Historical form of the Meitei language

Medieval Meitei (also known as Medieval Manipuri, Middle Manipuri, or Middle Meitei, or Medieval Meithei) refers to a historical form of the Meitei language spoken in the region of Manipur between the 17th and 19th centuries. It represents a transitional phase between Ancient Meitei (Old Manipuri) and Modern Meitei (Contemporary Manipuri), characterized by significant linguistic, literary, and cultural transformation.

During this period, the establishment of the newly introduced Hindu religion under the Meitei royal patronage led to profound changes in literary production and language use of the long established Meitei civilization. Sanskrit and Bengali languages gained high prestige, particularly in religious and ritual contexts, while indigenous Meitei literary traditions continued to exist in parallel, though with reduced official status. The period is marked by the coexistence of native historical literature and heavily Sanskrit- and Bengali-influenced translations of Hindu religious texts.

== Historical background ==

The development of Medieval Meitei was closely associated with major religious and cultural changes in Manipur.
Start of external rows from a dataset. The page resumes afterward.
/-- A scalar register as a fragment reads it: s0 reads 0, s56 to s60 are path-local, s61 to s63 are m0 to m2. -/
def Wave.rd (w : Wave) (f : Fragment) (r : Nat) : Word :=
  if r == 0 then 0
  else if 61 ≤ r then maskWord f.mask (r - 61)
  else if 56 ≤ r then f.path.getD (r - 56) 0
  else tget 0 w.sreg r
/-- The pair r:r + 1. -/
def Wave.rdPair (w : Wave) (f : Fragment) (r : Nat) : DWord := (w.rd f (r + 1)) ++ (w.rd f r)

/-- One word of a mask replaced. -/
def setMaskWord (m : LaneMask) (k : Nat) (v : Word) : LaneMask :=
  let keep : LaneMask := ~~~(BitVec.ofNat 96 (at_ 0xFFFFFFFF (32 * k)))
  (m &&& keep) ||| BitVec.ofNat 96 (at_ v.toNat (32 * k))

/-- The five path-local words with word k replaced (R241). -/
def setPath (l : List Word) (k : Nat) (v : Word) : List Word := (List.range 5).map (fun i => if i = k then v else l.getD i 0)

/-- A scalar register is written: s0 discards, a mask word is ANDed with that of the lane set (R241). -/
def Wave.wr (w : Wave) (fid r : Nat) (v : Word) : Wave :=
  if r == 0 then w
  else if 61 ≤ r then w.updFrag fid (fun f => { f with mask := setMaskWord f.mask (r - 61) (v &&& maskWord f.lanes (r - 61)) })
  else if 56 ≤ r then w.updFrag fid (fun f => { f with path := setPath f.path (r - 56) v })
  else { w with sreg := tset w.sreg r v }
/-- The pair r:r + 1 is written. -/
def Wave.wrPair (w : Wave) (fid r : Nat) (v : DWord) : Wave :=
  (w.wr fid r (v.truncate 32)).wr fid (r + 1) ((v >>> 32).truncate 32)

/-! Interlocks and progress (R311, R374) -/

/-- The fragment waits at an interlock: nothing else changes, and the watchdog of its die counts from the first wait. -/
def State.wait (s : State) (r : WaveRef) (fid : Nat) : State :=
  match (s.wave? r).bind (fun w => w.frag? fid) with
  | some f =>
    if f.waitSince.isSome then s
    else
      let d := s.die (dieOf r.core)
      let s := s.updFrag r fid (fun f => { f with waitSince := some s.now })
      if d.wden then s.after (1000 * max 1 d.wdt.toNat) (.watchdogExpiry r fid) else s
  | none => s

/-- The fragment has issued. -/
def State.issued (s : State) (r : WaveRef) (fid : Nat) : State := s.updFrag r fid (fun f => { f with waitSince := none })

/-- The scalar stream goes on at an address. -/
def State.goto (s : State) (r : WaveRef) (fid : Nat) (pc : DWord) : State :=
  s.updFrag r fid (fun f => { f with pc := pc, waitSince := none })
/-- The scalar stream goes on with the next word. -/
def State.next (s : State) (r : WaveRef) (fid : Nat) : State :=
  s.updFrag r fid (fun f => { f with pc := f.pc + 4, waitSince := none })

/-- A scalar register has a pending result (R374). -/
def Wave.pending (w : Wave) (f : Fragment) (l : List Nat) : Bool :=
  w.pendS.any (fun p => l.contains p.1 && (decide (p.1 < 56) || w.ops.any (fun o => o.id == p.2 && (o.frag == f.id || o.heirs.contains f.id))))

/-- A scalar instruction that reads and writes the named registers: it waits while one is pending. -/
def scalarOp (s : State) (regs : List Nat) (k : WaveRef → Wave → Fragment → Out) : Out :=
  asScalar s (fun r w f => if w.pending f regs then .next (s.wait r f.id) else k r w f)

/-- The common form of a scalar instruction: one result register, the next word. -/
def scalarResult (s : State) (srcs : List Nat) (d : Nat) (v : Wave → Fragment → Word) : Out :=
  scalarOp s (d :: srcs) (fun r w f => .next ((s.setWave r (w.wr f.id d (v w f))).next r f.id))

/-- The next clause instruction of a fragment. -/
def State.laneNext (s : State) (r : WaveRef) (fid : Nat) : State :=
  s.updFrag r fid (fun f => { f with
    run := match f.run with
      | some x => if x.idx + 1 < x.code.length then some { x with idx := x.idx + 1 } else none
      | none => none
    waitSince := none })

/-! Path slots and the split table (R243) -/

/-- A fragment in a path slot. -/
def Fragment.inSlot (f : Fragment) : Bool := f.st == .ready || f.st == .sleeping || f.st == .heldSlot
/-- A fragment in a split-table entry. -/
def Fragment.inEntry (f : Fragment) : Bool := f.st == .waiting || f.st == .joined || f.st == .heldEntry
/-- Path slots in use. -/
def Wave.slotsUsed (w : Wave) : Nat := (w.frags.filter (fun f => f.inSlot)).length
/-- Split-table entries of a core in use. -/
def State.splitUsed (s : State) (core : Nat) : Nat :=
  sumNat ((s.core core).waves.map (fun w => (w.2.frags.filter (fun f => f.inEntry)).length))
/-- An entry is free. -/
def State.splitFree (s : State) (core : Nat) : Bool := decide (s.splitUsed core < 256)

/-- The oldest waiting fragment takes a free path slot. -/
def Wave.refillGo (w : Wave) : Nat → Wave
  | 0 => w
  | n + 1 =>
    if 2 ≤ w.slotsUsed then w
    else match minBy (fun f => f.order) (w.frags.filter (fun f => f.st == .waiting)) with
      | none => w
      | some f => (w.updFrag f.id (fun g => { g with st := .ready })).refillGo n
def Wave.refill (w : Wave) : Wave := w.refillGo 2

/-- A fragment joins the wave: in a free path slot, else in an entry. -/
def Wave.addFrag (w : Wave) (f : Fragment) : Wave :=
  let st := if w.slotsUsed < 2 then FragState.ready else FragState.waiting
  { w with frags := w.frags ++ [{ f with id := w.nextFrag, order := w.nextFrag, st := st }], nextFrag := w.nextFrag + 1 }

/-- Whether a fragment still takes part in a split. -/
def Fragment.inSplit (f : Fragment) (sp : Nat) : Bool := f.joins.any (fun j => j.split == sp)

/-- An operation of a fragment, or of one that has become part of it. -/
def Op.within (o : Op) (fid : Nat) : Bool := o.frag == fid || o.also.any (fun k => k.1 == fid)

/-- The accesses of some fragments precede whatever others access, each from some number on (R268). -/
def Wave.precede (w : Wave) (of : List Nat) (ids : List (Nat × Nat)) : Wave :=
  { w with ops := w.ops.map (fun o => if of.any o.within then { o with also := o.also ++ ids } else o) }

/-- A fragment goes on alone after a split whose other side has exited: its accesses and those of that side precede what it accesses from
now on (R245, R268). -/
def Wave.fuseAlone (w : Wave) (now fid split : Nat) : Wave :=
  { w with ops := w.ops.map (fun o => if o.within fid || o.sides.contains split then { o with also := o.also ++ [(fid, now)] } else o) }

/-- The split at whose join a fragment is parked with nobody left on the other side. -/
def Wave.lonely (w : Wave) (f : Fragment) : Option Join :=
  match f.st, f.joins with
  | FragState.joined, j :: _ => if w.frags.any (fun g => g.id != f.id && g.inSplit j.split) then none else some j
  | _, _ => none

/-- Parked sides whose other side is gone go on alone (R245). -/
def Wave.releaseJoins (w : Wave) (now : Nat) : Wave :=
  (w.frags.foldl (fun (v : Wave) (f : Fragment) => match w.lonely f with
    | some j => (v.setFrag { f with st := .waiting, joins := f.joins.drop 1, pc := j.addr }).fuseAlone now f.id j.split
    | none => v) w).refill

/-- The fragment leaves the wave (R245, R393); `now`: the number of the next operation. -/
def Wave.dropFrag (w : Wave) (now fid : Nat) : Wave :=
  let sps := match w.frag? fid with | some f => f.joins.map (fun (j : Join) => j.split) | none => []
  ({ w with
    frags := w.frags.filter (fun f => f.id != fid)
    ops := w.ops.map (fun (o : Op) => if o.within fid then { o with sides := o.sides ++ sps } else o) } : Wave).refill.releaseJoins now

/-- A fragment `new` parts from one by a trap: pending scalar results are both's (R374). -/
def Wave.bequeath (w : Wave) (fid new : Nat) : Wave :=
  { w with ops := w.ops.map (fun o => if o.scalar && (o.frag == fid || o.heirs.contains fid) then { o with heirs := o.heirs ++ [new] } else o) }

/-- Clauses of a fragment enqueued before a number are left to issue. -/
def Wave.unissued (w : Wave) (a : Nat × Nat) : Bool :=
  w.frags.any (fun g => g.id == a.1 && (g.queue.any (fun c => decide (c.born < a.2)) || g.run.any (fun x => decide (x.cl.born < a.2))))
/-- Accesses that precede those of a fragment from number `n` on are still to come (R268). -/
def Wave.toCome (w : Wave) (f : Fragment) (n : Nat) : Bool := f.after.any (fun a => decide (a.2 ≤ n) && w.unissued a)
/-- What the sides of a split made now come after: the clauses that the fragment's queue holds. -/
def Wave.splitAfter (w : Wave) (f : Fragment) (now : Nat) : List (Nat × Nat) :=
  f.after.filter w.unissued ++ (if f.queue.isEmpty && f.run.isNone then [] else [(f.id, now)])

/-- A fragment whose program counter is the address at the top of its join stack (R244): it parks, or fuses with the
parked side, or goes on alone; it waits while its lane queue is not empty, a path-local register or mask word awaits a result (R374), or
no entry is free. -/
def State.arrive (s : State) (r : WaveRef) (w : Wave) (f : Fragment) (j : Join) (js : List Join) : State :=
  if !f.queue.isEmpty || f.run.isSome || w.pending f [56, 57, 58, 59, 60, 61, 62, 63] then s.wait r f.id
  else
    match w.frags.find? (fun g => g.id != f.id && g.st == .joined && (match g.joins with | t :: _ => t.split == j.split | [] => false)) with
    | some g =>
      let path := if j.parent then f.path else g.path
      let f' := { f with
        lanes := f.lanes ||| g.lanes, mask := f.mask ||| g.mask, path := path, joins := js, after := f.after ++ g.after, waitSince := none }
      s.setWave r ((({ w with frags := w.frags.filter (fun x => x.id != g.id) }).setFrag f').precede [f.id, g.id] [(f.id, s.nextId)])
    | none =>
      if w.frags.any (fun g => g.id != f.id && g.inSplit j.split) then
        if s.splitFree r.core then
          s.setWave r ((w.setFrag { f with st := .joined, waitSince := none }).refill)
        else s.wait r f.id
      else s.setWave r ((w.setFrag { f with joins := js, waitSince := none }).fuseAlone s.nextId f.id j.split)

/-! User traps (R299 to R303) -/

/-- The origin tag of a held lane (R304). -/
def originTag (h : HeldLane) : Word := BitVec.ofNat 32 (at_ h.slot 16 + at_ h.lane 8 + h.bslot)

/-- The order in which the compactor takes held lanes: of arrival, and of one time in ascending wave slot, then lane (R303). -/
def HeldLane.before (h g : HeldLane) : Bool :=
  decide (h.time < g.time) || (h.time == g.time && (decide (h.slot < g.slot) || (h.slot == g.slot && decide (h.lane ≤ g.lane))))
/-- Held lanes join those of a group in their order. -/
def joinLanes (old new : List HeldLane) : List HeldLane :=
  new.foldl (fun l h => l.filter (fun g => g.before h) ++ h :: l.filter (fun g => !g.before h)) old

/-- When a group of these lanes is ready at the latest: 512 front cycles after its first lane (R303). -/
def lanesDue (l : List HeldLane) : Nat := match l with | h :: _ => h.time + front 512 | [] => 0
/-- When a group that has come to hold these lanes is ready: at once where there are 96, but no later than it would have been. -/
def lanesReady (now : Nat) (l : List HeldLane) : Option Nat := if 96 ≤ l.length then some (min now (lanesDue l)) else none

/-- Held lanes reach the compactor, grouped by context and trap entry; 96 lanes make a group ready at once, 512 front
cycles after its first lane otherwise (R303). -/
def State.compact (s : State) (core x : Nat) (entry : DWord) (l : List HeldLane) : State :=
  let c := s.core core
  let i := BitVec.ofNat 8 core
  match c.groups.find? (fun g => g.ctx == x && g.entry == entry) with
  | some g =>
    let lanes := joinLanes g.lanes l
    let s := s.setCore core { c with groups := c.groups.map (fun h => if h.ctx == x && h.entry == entry
      then { h with lanes := lanes, ready := if h.ready.isNone then lanesReady s.now lanes else h.ready } else h) }
    if 96 ≤ lanes.length then s.post (.handlerLaunch i) else s
  | none =>
    let s := s.setCore core { c with groups := c.groups ++ [⟨x, entry, l, lanesReady s.now l⟩] }
    let s := s.after (front 512) (.handlerLaunch i)
    if 96 ≤ l.length then s.post (.handlerLaunch i) else s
King Pamheiba, also known as Garib Niwaj, the then ruling monarch, strongly supported the propagation of a newly adopted religion of Hinduism, which significantly influenced both cultural practices and language use of the long established Meitei civilisation. As a consequence of this religious shift, Sanskrit and Bengali became prestigious languages within courtly and religious domains. Many ritual and ceremonial activities were conducted in these languages, leading to their increased influence on Meitei literary production. Historical accounts suggest that a substantial number of manuscript texts written in earlier forms of Meitei were destroyed during this period. Simultaneously, new literary works emerged, including translations of Hindu religious texts into Meitei, reflecting the changing religious orientation of the society.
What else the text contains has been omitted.